The output to the tag will be "%genre%; //; %style%". I don't know how to get rid of the semicolons just yet, but you can clean those up as you split the tag into genre and style tags.

And yes, it's written quick and dirty. I haven't yet beautified it and the script probably won't look the same tomorrow.

edit :

I've tested it on some 5000 files and it works perfectly

Python Grabber scripts

Reply #56 – 2010-03-21 22:05:58

Is it possible to use these scripts with a foo_run-service and python directly? Similar to

python.exe AMG_Review.py "Artist Name" "Album Name" OutputFilePath.txt

Python Grabber scripts

Reply #57 – 2010-03-21 22:21:42

If you have python, I guess you know something about it so stripping the script to work out of foobar wouldn't be that hard
For example you can properly debug them, and with python grabber you only get foobar console as your friend

Why would you like to do that anyway?

Python Grabber scripts

Reply #58 – 2010-03-27 22:15:35

Quote from: 2E7AH on 2009-11-10 15:22:51

Enjoy
I didn't forgot about composer/performer conversation, I'll post that soon

Here is masstagger script for cleaning the %amg% tag (Canar's version): just run it after the script (if %genre% and %style% should be preserved delete first two action from masstagger script):
[attachment=5484:AMG_release_MTS.rar]

Hey 2E7AH,

Did you ever manage to grab the composer/performer from AMG using Python Grabber?
On another note, it would be nice to be able to grab the track titles too...

Python Grabber scripts

Reply #59 – 2010-03-29 00:10:40

Are you really counting on that

Script is there, and it's working reasonably - change it slightly for fetching custom info from the matched page:

- open some AMG release page source
- find regexp that matches info that you need (you'll need some tool for that)
- change the regexp string in the script (the second one)
- try it couple of times watching foobar console
+ for composer or titles you'll need to do some more thinking as it is per track based and script is per album

Regexp is easy and not so efficient method, but you can't access AMG web services if you don't pay AFAIK

I'll try to make some AMG script one of these days, that doesn't need python grabber (nor foobar?), but will see stars aspect first so that I don't get called like this again if I don't do it

BTW here are more correct masstagger scripts for AMG release script (originally posted had some glitch):
[attachment=5811:AMG_release_MTS.zip]

Python Grabber scripts

Reply #60 – 2010-03-31 21:13:22

I was thinking of writing a small program (evaluated VB or Python) and have it tag the files using dBpoweramp's OLE COM object.
But then I noticed that VB became a lot more complicated than what I remembered from 10 years ago and Python is still very hard to understand for me.
Anyway I haven't had the time in the last few months to really try to get something going but should be able to starting this summer.

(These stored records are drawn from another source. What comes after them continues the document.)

-- ==== Sys2Proof/Laws/PerInstr.lean ====
section
/-! SUPPORT. Encoding and decoding agree: for every constructor of `Instr`, the word of a well-formed instruction decodes
to that instruction. -/

set_option linter.unusedSimpArgs false

namespace Sys2Proof.Laws

/-- The word of a well-formed instruction decodes to it: in referee mode every word, outside it the words below major
0x3C (R73). -/
def RoundTrip.Statement (i : Instr) : Prop :=
  i.WellFormed → ∀ ref : Bool, (ref = true ∨ fld (encodeNat i) 31 26 < 60) → decode ref (encode i) = .ok i

/-- A device event is no well-formed instruction. -/
theorem roundTrip_event {i : Instr} (h : i.isWord = false) : RoundTrip.Statement i := by
  intro hw
  simp [Instr.WellFormed, Instr.wf, h] at hw

/-- A word whose form decodes to the instruction, once its limits hold, decodes to it. -/
theorem roundTrip_word {i : Instr} (lt : encodeNat i < 4294967296)
    (h : ∀ ref : Bool, i.codeLimits = true → i.reservedOk = true → (ref = true ∨ fld (encodeNat i) 31 26 < 60) →
      decodeForm ref (encodeNat i) = .ok i) : RoundTrip.Statement i := by
  intro hw ref hm
  simp only [Instr.WellFormed, Instr.wf, Bool.and_eq_true, Option.isNone_iff_eq_none] at hw
  have hn : (encode i).toNat = encodeNat i := by
    simp only [encode, BitVec.toNat_ofNat]
    exact Nat.mod_eq_of_lt (by simpa using lt)
  simp only [decode, hn, h ref hw.1.1.2 hw.1.2 hm, hw.2]

/-- A flag's code is one bit. -/
theorem boolCode_lt (b : Bool) : boolCode b < 2 := by cases b <;> decide

/-- The code of a reduction's ordering kind. -/
theorem relCode_lt (b : Bool) : relCode b < 4 := by cases b <;> decide

/-- A flag is read back from its code. -/
@[simp] theorem boolCode_beq (b : Bool) : (boolCode b == 1) = b := by cases b <;> rfl

/-- A reduction's ordering kind is read back from its code. -/
@[simp] theorem relOf_relCode (b : Bool) : relOf (relCode b) = some b := by cases b <;> rfl

/-- The code of a value of Scope fits its field. -/
theorem Scope.code_lt (x : Scope) : Scope.code x < 8 := by cases x <;> decide

/-- A value of Scope is read back from its code. -/
@[simp] theorem Scope.ofCode_code (x : Scope) : Scope.ofCode (Scope.code x) = some x := by cases x <;> rfl

/-- The code of a value of FenceKind fits its field. -/
theorem FenceKind.code_lt (x : FenceKind) : FenceKind.code x < 4 := by cases x <;> decide

/-- A value of FenceKind is read back from its code. -/
@[simp] theorem FenceKind.ofCode_code (x : FenceKind) : FenceKind.ofCode (FenceKind.code x) = some x := by cases x <;> rfl

/-- The code of a value of Kind fits its field. -/
theorem Kind.code_lt (x : Kind) : Kind.code x < 4 := by cases x <;> decide

/-- A value of Kind is read back from its code. -/
@[simp] theorem Kind.ofCode_code (x : Kind) : Kind.ofCode (Kind.code x) = some x := by cases x <;> rfl

/-- The code of a value of VoteSel fits its field. -/
theorem VoteSel.code_lt (x : VoteSel) : VoteSel.code x < 8 := by cases x <;> decide

/-- A value of VoteSel is read back from its code. -/
@[simp] theorem VoteSel.ofCode_code (x : VoteSel) : VoteSel.ofCode (VoteSel.code x) = some x := by cases x <;> rfl

/-- The code of a value of RedSel fits its field. -/
theorem RedSel.code_lt (x : RedSel) : RedSel.code x < 8 := by cases x <;> decide

/-- A value of RedSel is read back from its code. -/
@[simp] theorem RedSel.ofCode_code (x : RedSel) : RedSel.ofCode (RedSel.code x) = some x := by cases x <;> rfl

/-- The code of a value of CType fits its field. -/
theorem CType.code_lt (x : CType) : CType.code x < 8 := by cases x <;> decide

/-- A value of CType is read back from its code. -/
@[simp] theorem CType.ofCode_code (x : CType) : CType.ofCode (CType.code x) = some x := by cases x <;> rfl

/-- The code of a value of CollSel fits its field. -/
theorem CollSel.code_lt (x : CollSel) : CollSel.code x < 4 := by cases x <;> decide

/-- A value of CollSel is read back from its code. -/
@[simp] theorem CollSel.ofCode_code (x : CollSel) : CollSel.ofCode (CollSel.code x) = some x := by cases x <;> rfl

/-- The code of a value of MType fits its field. -/
theorem MType.code_lt (x : MType) : MType.code x < 8 := by cases x <;> decide

/-- A value of MType is read back from its code. -/
@[simp] theorem MType.ofCode_code (x : MType) : MType.ofCode (MType.code x) = some x := by cases x <;> rfl

/-- The code of a value of EType fits its field. -/
theorem EType.code_lt (x : EType) : EType.code x < 16 := by cases x <;> decide

/-- A value of EType is read back from its code. -/
@[simp] theorem EType.ofCode_code (x : EType) : EType.ofCode (EType.code x) = some x := by cases x <;> rfl

/-- The code of a value of IType fits its field. -/
theorem IType.code_lt (x : IType) : IType.code x < 8 := by cases x <;> decide

/-- A value of IType is read back from its code. -/
@[simp] theorem IType.ofCode_code (x : IType) : IType.ofCode (IType.code x) = some x := by cases x <;> rfl

/-- The code of a value of WType fits its field. -/
theorem WType.code_lt (x : WType) : WType.code x < 8 := by cases x <;> decide

/-- A value of WType is read back from its code. -/
@[simp] theorem WType.ofCode_code (x : WType) : WType.ofCode (WType.code x) = some x := by cases x <;> rfl

/-- The code of a value of FFmt fits its field. -/
theorem FFmt.code_lt (x : FFmt) : FFmt.code x < 4 := by cases x <;> decide

/-- A value of FFmt is read back from its code. -/
@[simp] theorem FFmt.ofCode_code (x : FFmt) : FFmt.ofCode (FFmt.code x) = some x := by cases x <;> rfl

Oh about getting track and composer info, would it be possible to tag all the info into a structured tag on the first file of the album?
For example putting this info in a tag:
<1>Title 1
<2>Title 2
<3>Title 3

And then use a masstagger script to tag the other files with the correct data.

Oh I have a question for you, you mentioned this:

Quote

- find regexp that matches info that you need (you'll need some tool for that)

I wrote some regexp expressions a few years back in order to do the exact same thing in The Godfather, but I did it from scratch. You mentioned a tool, is there an easier more automated way?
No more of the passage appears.